Tuesday, May 26, 2009

MTN Finally Enters Kenya Market Through UUNET Acquisition

South African mobile group MTN has finally acquired a 60 per cent stake in Kenyan corporate communications solutions firm UUNET, whose holding firm is also South Africa-based, the weekly EastAfrican newspaper reports.

Senior officials at the Uganda subsidiary of the telecom giant confirmed the transaction, but referred us to the group's head office in Johannesburg, South Africa, for details. MTN Uganda is not officially allowed to comment on the acquisition as it was conducted at headquarters level.
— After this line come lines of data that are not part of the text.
/-- Starting and stopping the beats, the beat edges, the step of fabric time, the pulses and the H-die copy of fabric time. A start is
refused when it leaves no lead and 10 µs, or while beats run; a stop makes the coming strike the last; the final edge ends the run. A step
is refused while beats run or are enabled. The copy on the H-die stays within 5 ns, and after a time without correction is slewed by 1 ns
in 10 µs at most; a word whose two samples differ changes nothing. Rests on R33 to R36, R48 to R51, R186, R604, of which it states the
part said here. -/
def Obligations.BeatAndTimeResults : Prop :=
  (∀ s : State,
    let a := s.m
    let due := a.n BT_BEAT_START < a.now + lead a + 10000 ∨ a.b BT_STATUS_beat_run = true
    (a.b BT_CTRL_beat_en = true → Leaves .beatStart s a) ∧
    (a.b BT_CTRL_beat_en = false → due → Ends .beatStart s (fun m => m.f BT_EVENT_start_refused = 1 ∧ OnlyRegs [BT_EVENT] a m ∧
      Only [.regs, .work] a m)) ∧
    (a.b BT_CTRL_beat_en = false → ¬ due → Ends .beatStart s (fun m => m.f BT_CTRL_beat_en = 1 ∧ m.f BT_STATUS_beat_run = 1 ∧
      m.n BT_STRIKE_TIME = a.n BT_BEAT_START ∧ m.beat.starting = true ∧ m.beat.first = a.f BT_BEAT_FIRST_beat ∧ m.beat.final = false ∧
      m.beat.launched = none ∧ m.beat.content = none ∧ m.beat.done = [] ∧ m.beat.fired = [] ∧
      m.strike = { a.strike with yes := [], nay := [], decided := none } ∧ OnlyRegs [BT_CTRL, BT_STATUS, BT_STRIKE_TIME] a m ∧
      Only [.regs, .beat, .strike] a m)) ∧
    (a.b BT_CTRL_beat_en = false → Leaves .beatStop s a) ∧
    (a.b BT_CTRL_beat_en = true → (∀ g, a.mig = some g → g.phase ≠ 0) → Ends .beatStop s (fun m => m.f BT_CTRL_beat_en = 0 ∧
      m.beat = { a.beat with final := true } ∧ OnlyRegs [BT_CTRL] a m ∧ Only [.regs, .beat] a m)) ∧
    (∀ g, a.b BT_CTRL_beat_en = true → a.mig = some g → g.phase = 0 → Leaves .beatStop s
      (migrateCheck { a.setF BT_CTRL_beat_en 0 with beat := { a.beat with final := true }, mig := some { g with phase := 1, at_ := a.cycles } })) ∧
    (a.b BT_STATUS_beat_run = true ∨ a.b BT_CTRL_beat_en = true → Ends .timeStep s (fun m => m.f BT_EVENT_step_refused = 1 ∧
      OnlyRegs [BT_EVENT] a m ∧ Only [.regs, .work] a m)) ∧
    (a.b BT_STATUS_beat_run = false → a.b BT_CTRL_beat_en = false → Ends .timeStep s (fun m => m.now = a.n BT_TIME_SET ∧ m.sub = 0 ∧
      m.f BT_STATUS_time_valid = 1 ∧ m.f BT_EVENT_step_done = 1 ∧ (a.b BT_STATUS_hdie_time_free = true → m.hTime = a.hTime) ∧
      (a.b BT_STATUS_hdie_time_free = false → m.hSkew = a.hSkew) ∧ OnlyRegs [BT_STATUS, BT_EVENT] a m ∧
      Only [.regs, .now, .sub, .hSkew, .work] a m)) ∧
    (let t := strikeNow (a.upTo (a.n BT_STRIKE_TIME))
     let u := stagingPoint t t.beatNum
     let edge := unitEdge (imageStrike (u.setN BT_STRIKE_TIME (a.n BT_STRIKE_TIME + period u)))
     t.n BT_BEAT_NUM = nextBeat a % 2 ^ 64 ∧ t.beat.strike = t.now ∧ a.n BT_STRIKE_TIME ≤ t.now ∧ t.beat.starting = false ∧ t.beat.done = [] ∧
     t.beat.fired = [] ∧
     (a.b BT_STATUS_beat_run = true → a.beat.final = false → Leaves .beatEdge s edge) ∧
     (a.b BT_STATUS_beat_run = true → a.beat.final = true → Ends .finalEdge s (fun m => m.f BT_STATUS_beat_run = 0 ∧ m.beat.final = false ∧
       m.beat.launched = none ∧ m.beat.content = none ∧ m.beat.starting = false ∧
       (a.beat.launched = some (nextBeat a) → OnlyRegs [BT_STATUS] edge m ∧ Only [.regs, .beat] edge m) ∧
       (a.beat.launched ≠ some (nextBeat a) →
         let v := stagingPoint (a.upTo (a.n BT_STRIKE_TIME)) a.beatNum
         OnlyRegs [BT_STATUS] v m ∧ Only [.regs, .beat] v m)))) ∧
    (a.b BT_STATUS_beat_run = false → Leaves .beatEdge s a ∧ Leaves .finalEdge s a)) ∧
  (∀ s : State,
    let a := s.m
    (a.b BT_PPS_OUT_enable = true → a.beat.ppsLine = false → Ends .ppsPulseStart s (fun m => m.beat = { a.beat with ppsLine := true, ppsStart := m.now } ∧
      m.now % 1000000000 = 0 ∧ a.now ≤ m.now ∧ m.now < a.now + 1000000000 ∧ Only [.now, .sub, .cycles, .hSkew, .beat] a m)) ∧
    (∀ w, a.beat.ppsLine = true → w = (if a.f BT_PPS_OUT_width_us = 0 then 100 else a.f BT_PPS_OUT_width_us) →
      Ends .ppsPulseEnd s (fun m => m.beat = { a.beat with ppsLine := false } ∧ a.beat.ppsStart + w * 1000 ≤ m.now ∧
        Only [.now, .sub, .cycles, .hSkew, .beat] a m)) ∧
    (∀ t, a.beat.mirrorEnd = some t → Ends .strikeMirrorPulseEnd s (fun m => m.beat = { a.beat with mirrorEnd := none } ∧ t ≤ m.now ∧
      Only [.now, .sub, .cycles, .hSkew, .beat] a m)) ∧
    (a.f DV_STATUS_state ≠ 2 → ∀ agree, Leaves (.hdieTimeSample agree) s a) ∧ Leaves (.hdieTimeSample false) s a ∧
    (a.f DV_STATUS_state = 2 → a.b BT_STATUS_hdie_time_free = false → Ends (.hdieTimeSample true) s (fun m => m.hSkew.natAbs ≤ 5 ∧
      Only [.hSkew, .freeCtr] a m)) ∧
    (a.f DV_STATUS_state = 2 → a.b BT_STATUS_hdie_time_free = true → 5 < a.hSkew.natAbs → a.beat.hAt + 10000 ≤ a.cycles →
      Ends (.hdieTimeSample true) s (fun m => m.hSkew.natAbs + 1 = a.hSkew.natAbs ∧ m.beat = { a.beat with hAt := a.cycles } ∧ Only [.hSkew, .beat] a m)) ∧
    (a.f DV_STATUS_state = 2 → a.b BT_STATUS_hdie_time_free = true → 5 < a.hSkew.natAbs → a.cycles < a.beat.hAt + 10000 →
      Leaves (.hdieTimeSample true) s a) ∧
    (a.f DV_STATUS_state = 2 → a.b BT_STATUS_hdie_time_free = true → a.hSkew.natAbs ≤ 5 →
      Ends (.hdieTimeSample true) s (fun m => m.f BT_STATUS_hdie_time_free = 0 ∧ OnlyRegs [BT_STATUS] a m ∧ Only [.regs] a m)))

/-- The phases of a beat. The content of the coming downbeat is fixed 1 µs before its launch: its beat, the lead, and the commit bitmap of
the decision made for that beat, in the bit order of Table 02-7, or zeros. The launch sends it on every ring and is the last act of a
takeover. A downbeat that returns is compared with the last measured loop, and one with no measured loop or with an invalid launch time
changes counters alone. At input-complete the beat's pairs are judged, the input bank is closed and the inbound mirrors are read; at the
output deadline the image of every running station is sent, the output bank's record is completed and the outbound mirrors are written,
and a primary mirrors the beat; at the decision deadline every group is decided and the vote window closes. A standby passes the phases
and does none of this. Clauses on the first beat number and on a suspended loop measurement state the model's choice (log entries 73 and
78). Rests on R54, R56, R60, R71, R157, R175, R533 to R536, R580, of which it states the part said here. -/
def Obligations.PhaseResults : Prop :=
  (∀ s : State,
    let a := s.m
    (willLaunch a = true → a.beat.content = none → Ends .downbeatContentFix s (fun m => ∃ bits,
      m.beat = { a.beat with content := some (nextBeat a, lead a, bits) } ∧ bits.length = 32 ∧ a.n BT_STRIKE_TIME - lead a - 1000 ≤ m.now ∧
      (a.b SK_STATUS_decided = true → a.beat.starting = false → a.n SK_COMMIT_BEAT = nextBeat a →
        ∀ g, g < 256 → bitAt (bits.getD (g / 8) 0).toNat (7 - g % 8) = (a.f ⟨SK_COMMIT (g / 64), g % 64, 1⟩ == 1)) ∧
      (a.b SK_STATUS_decided = false ∨ a.beat.starting = true ∨ a.n SK_COMMIT_BEAT ≠ nextBeat a → bits = List.replicate 32 0) ∧
      Only [.now, .sub, .cycles, .hSkew, .beat] a m)) ∧
    (willLaunch a = false ∨ a.beat.content ≠ none → Leaves .downbeatContentFix s a) ∧
    (willLaunch a = true →
      let nom := a.n BT_STRIKE_TIME - lead a
      let c := a.beat.content.getD (nextBeat a, lead a, nextBitmap a)
      let u := a.upTo nom
      let v := { u with beat := { u.beat with content := some c } }
      let w := (keysFrom 0 4).foldl (launchRing nom c) v
      let x := { w with beat := { w.beat with launched := some c.1, content := none } }
      nom ≤ v.now ∧ (x.twin.progress = false → Leaves .downbeatLaunch s x) ∧
      (x.twin.progress = true → Leaves .downbeatLaunch s (serveHold { x with twin := { x.twin with progress := false } }))) ∧
    (willLaunch a = false → Leaves .downbeatLaunch s a)) ∧
  (∀ (s : State) (p : Fin 8) (f : Frame),
    let a := s.m
    let x := rxGood a p f
    let n := p.val / 2
    (a.portUp p = false ∨ f.type ≠ 0x1 ∨ f.isCal = true → Leaves (.downbeatLoopReturn p f) s a) ∧
    (a.portUp p = true → f.type = 0x1 → f.isCal = false →
      (frameOk f = false → Ends (.downbeatLoopReturn p f) s (fun m => m.n (RG_CNT p 12) = (a.n (RG_CNT p 12) + 1) % 2 ^ 64 ∧
        OnlyRegs [RG_CNT p (4 + f.cls % 4), RG_CNT p 9, RG_CNT p 12] a m ∧ Only [.regs, .ring] a m)) ∧
      (frameOk f = true → fenceCheck x f = false → transitHop a = false →
        ((a.rst n).loop = none ∨ expandLaunch x f.launch = none → Ends (.downbeatLoopReturn p f) s (fun m =>
          (m.rport p).lastRx = a.now ∧ m.n (RG_CNT p 9) = (a.n (RG_CNT p 9) + f.bytes) % 2 ^ 64 ∧
          OnlyRegs [RG_CNT p (4 + f.cls % 4), RG_CNT p 9] a m ∧ Only [.regs, .ring] a m)) ∧
        (∀ c l t, (a.rst n).loop = some (c, l) → expandLaunch x f.launch = some t →
          let trip := a.now - (t - f.aux)
          let v := trip - resolveAcc f.acc trip (halfSum x n (ringN x n))
          let was := if p.val % 2 = 1 then c else l
          (absDiff v was ≤ 5 → Ends (.downbeatLoopReturn p f) s (fun m => OnlyRegs [RG_CNT p (4 + f.cls % 4), RG_CNT p 9] a m ∧
            Only [.regs, .ring] a m)) ∧
          (5 < absDiff v was → Ends (.downbeatLoopReturn p f) s (fun m => m.f BT_EVENT_loop_changed = 1 ∧
            OnlyRegs [RG_CNT p (4 + f.cls % 4), RG_CNT p 9, BT_EVENT] a m ∧ Only [.regs, .ring, .work] a m)))))) ∧
  (∀ s : State,
    let a := s.m
    let at_ (ph : Nat) : Mach := phaseAt a ph
    (∀ ph, (at_ ph).beat.done = a.beat.done ++ [ph] ∧ a.beat.strike + phaseOff a ph ≤ (at_ ph).now ∧ a.now ≤ (at_ ph).now) ∧
    (phaseDue a 1 = true → transitHop a = true → Leaves .phaseInputComplete s (at_ 1)) ∧
    (phaseDue a 1 = false → Leaves .phaseInputComplete s a) ∧
    (phaseDue a 1 = true → transitHop a = false → a.img.outCopy ≠ some ((a.beatNum + 1) % 2 ^ 32) →
      let j := (keysFrom 0 4).foldl judgePairs (at_ 1)
      let b := closeBank { j with ring := { j.ring with pairs := [] } }
      Leaves .phaseInputComplete s ((mirrorsDue b 0).foldl mirrorIn b)) ∧
    (phaseDue a 1 = true → transitHop a = false → a.img.outCopy = some ((a.beatNum + 1) % 2 ^ 32) →
      let l := ((at_ 1).raise JN_EVENT_carry_late).logC 0x0E04 ((a.beatNum + 1) % 2 ^ 32)
      let j := (keysFrom 0 4).foldl judgePairs l
      let b := closeBank { j with ring := { j.ring with pairs := [] } }
      Leaves .phaseInputComplete s ((mirrorsDue b 0).foldl mirrorIn b)) ∧
    (phaseDue a 3 = false → Leaves .phaseOutputDeadline s a) ∧
    (phaseDue a 3 = true → transitHop a = true → Leaves .phaseOutputDeadline s (at_ 3)) ∧
    (phaseDue a 3 = true → transitHop a = false →
      let l := (at_ 3).stations.filter (fun k => a.f (ST_W1_state k) == 3 && decide (0 < a.f (ST_W5_out_size k)))
      let r := l.foldl imageOutStation (at_ 3, [], [])
      let k := outBank (r.1.beatNum + 1)
      (imgReach r.1 (bankRec r.1 k) = false → Leaves .phaseOutputDeadline s (twinMirror ((mirrorsDue r.1 1).foldl mirrorOut r.1))) ∧
      (imgReach r.1 (bankRec r.1 k) = true →
        let v := setRecBits r.1 k r.2.2
        let v := setRecFlags v k (Nat.lor (recFlags v k) 1)
        let b := (r.1.beatNum + 2) % 2 ^ 32
        let v := setRecStrike (setRec v (outBank b) b 0) (outBank b) (v.beat.strike + 2 * period v)
        let v := { v with img := { v.img with outCopy := some b } }
        Leaves .phaseOutputDeadline s (twinMirror ((mirrorsDue v 1).foldl mirrorOut v))))) ∧
  (∀ s : State,
    let a := s.m
    let t := a.upTo (a.beat.strike + phaseOff a 4)
    (a.b BT_STATUS_beat_run = false ∨ a.beat.starting = true ∨ a.strike.decided = some a.beatNum → Leaves .decisionDeadline s a) ∧
    (a.b BT_STATUS_beat_run = true → a.beat.starting = false → a.strike.decided ≠ some a.beatNum →
      (transitHop a = true → Ends .decisionDeadline s (fun m => m.strike = { a.strike with yes := [], nay := [], decided := some a.beatNum } ∧
        a.beat.strike + phaseOff a 4 ≤ m.now ∧ Only [.strike, .now, .sub, .cycles, .hSkew] a m)) ∧
      (transitHop a = false → a.b BT_CTRL_beat_en = false → Ends .decisionDeadline s (fun m =>
        m.strike = { a.strike with yes := [], nay := [], decided := some a.beatNum } ∧ (∀ i, m.r (SK_COMMIT i) = a.r (SK_COMMIT i)) ∧
        Only [.strike, .ring, .regs, .now, .sub, .cycles, .hSkew] a m)) ∧
      (transitHop a = false → a.b BT_CTRL_beat_en = true →
        let d := decideNow (dropOver t)
        d.strike.yes = [] ∧ d.strike.nay = [] ∧ d.strike.decided = some a.beatNum ∧ d.f SK_STATUS_decided = 1 ∧
        Leaves .decisionDeadline s (if d.f SK_MIRROR_mode = 3 then mirrorPulse d else d)))) ∧
  (∀ s : State,
    let a := s.m
    (a.img.inCopy = none → Leaves (.imageCopyComplete false) s a) ∧ (a.img.outCopy = none → Leaves (.imageCopyComplete true) s a) ∧
    (∀ b, a.img.inCopy = some b → imgReach a (bankRec a (inBank b)) = false → Leaves (.imageCopyComplete false) s a) ∧
    (∀ b, a.img.outCopy = some b → imgReach a (bankRec a (outBank b)) = false → Leaves (.imageCopyComplete true) s a) ∧
    (∀ b, a.img.inCopy = some b → imgReach a (bankRec a (inBank b)) = true →
      let l := (markedIn a (inBank b)).filter (fun j => !a.img.changed.contains j && imgServed a j)
      let t := copyTime a 1 (l.foldl (fun n j => n + a.f (ST_W5_in_size j)) 0) (b == a.beatNum)
      let u := l.foldl (fun t j => imgCopy t (stIn t j (b + 1)) (stIn t j b) (t.f (ST_W5_in_size j))) t
      let v := setRecFlags u (inBank b) (Nat.lor (recFlags u (inBank b)) 2)
      Leaves (.imageCopyComplete false) s { v with img := { v.img with inCopy := none } }) ∧
    (∀ b, a.img.outCopy = some b → imgReach a (bankRec a (outBank b)) = true →
      let l := a.stations.filter (fun j => !a.img.changed.contains j && imgServed a j)
      let t := copyTime a 3 (l.foldl (fun n j => n + a.f (ST_W5_out_size j)) 0) ((a.beatNum + 2) % 2 ^ 32 == b)
      let u := l.foldl (fun t j => imgCopy t (stOut t j (b + 1)) (stOut t j b) (t.f (ST_W5_out_size j))) t
      let v := setRecFlags u (outBank b) 2
      Leaves (.imageCopyComplete true) s { v with img := { v.img with outCopy := none } }))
The Johannesburg-based group executive for corporate affairs, Nozipho January-Bardill, also declined to comment on the deal, but said the telecom giant is actively seeking expansion opportunities.

"MTN does not respond to market speculation. The group is committed to its expansion strategy of actively seeking value-creating opportunities in emerging markets," she said in an email.

According to Premium Business Information Source Alacra Store, the group's last acquisition was on March 12, this year — New Clicks Holdings, a Cape Town-based pharmaceutical distributor.

MTN has been trying to get into the Kenya market for some years now. UUNET Kenya spokesman Kenneth Kareithi was more upfront, saying it was a done deal, although both parties were yet to issue a press statement.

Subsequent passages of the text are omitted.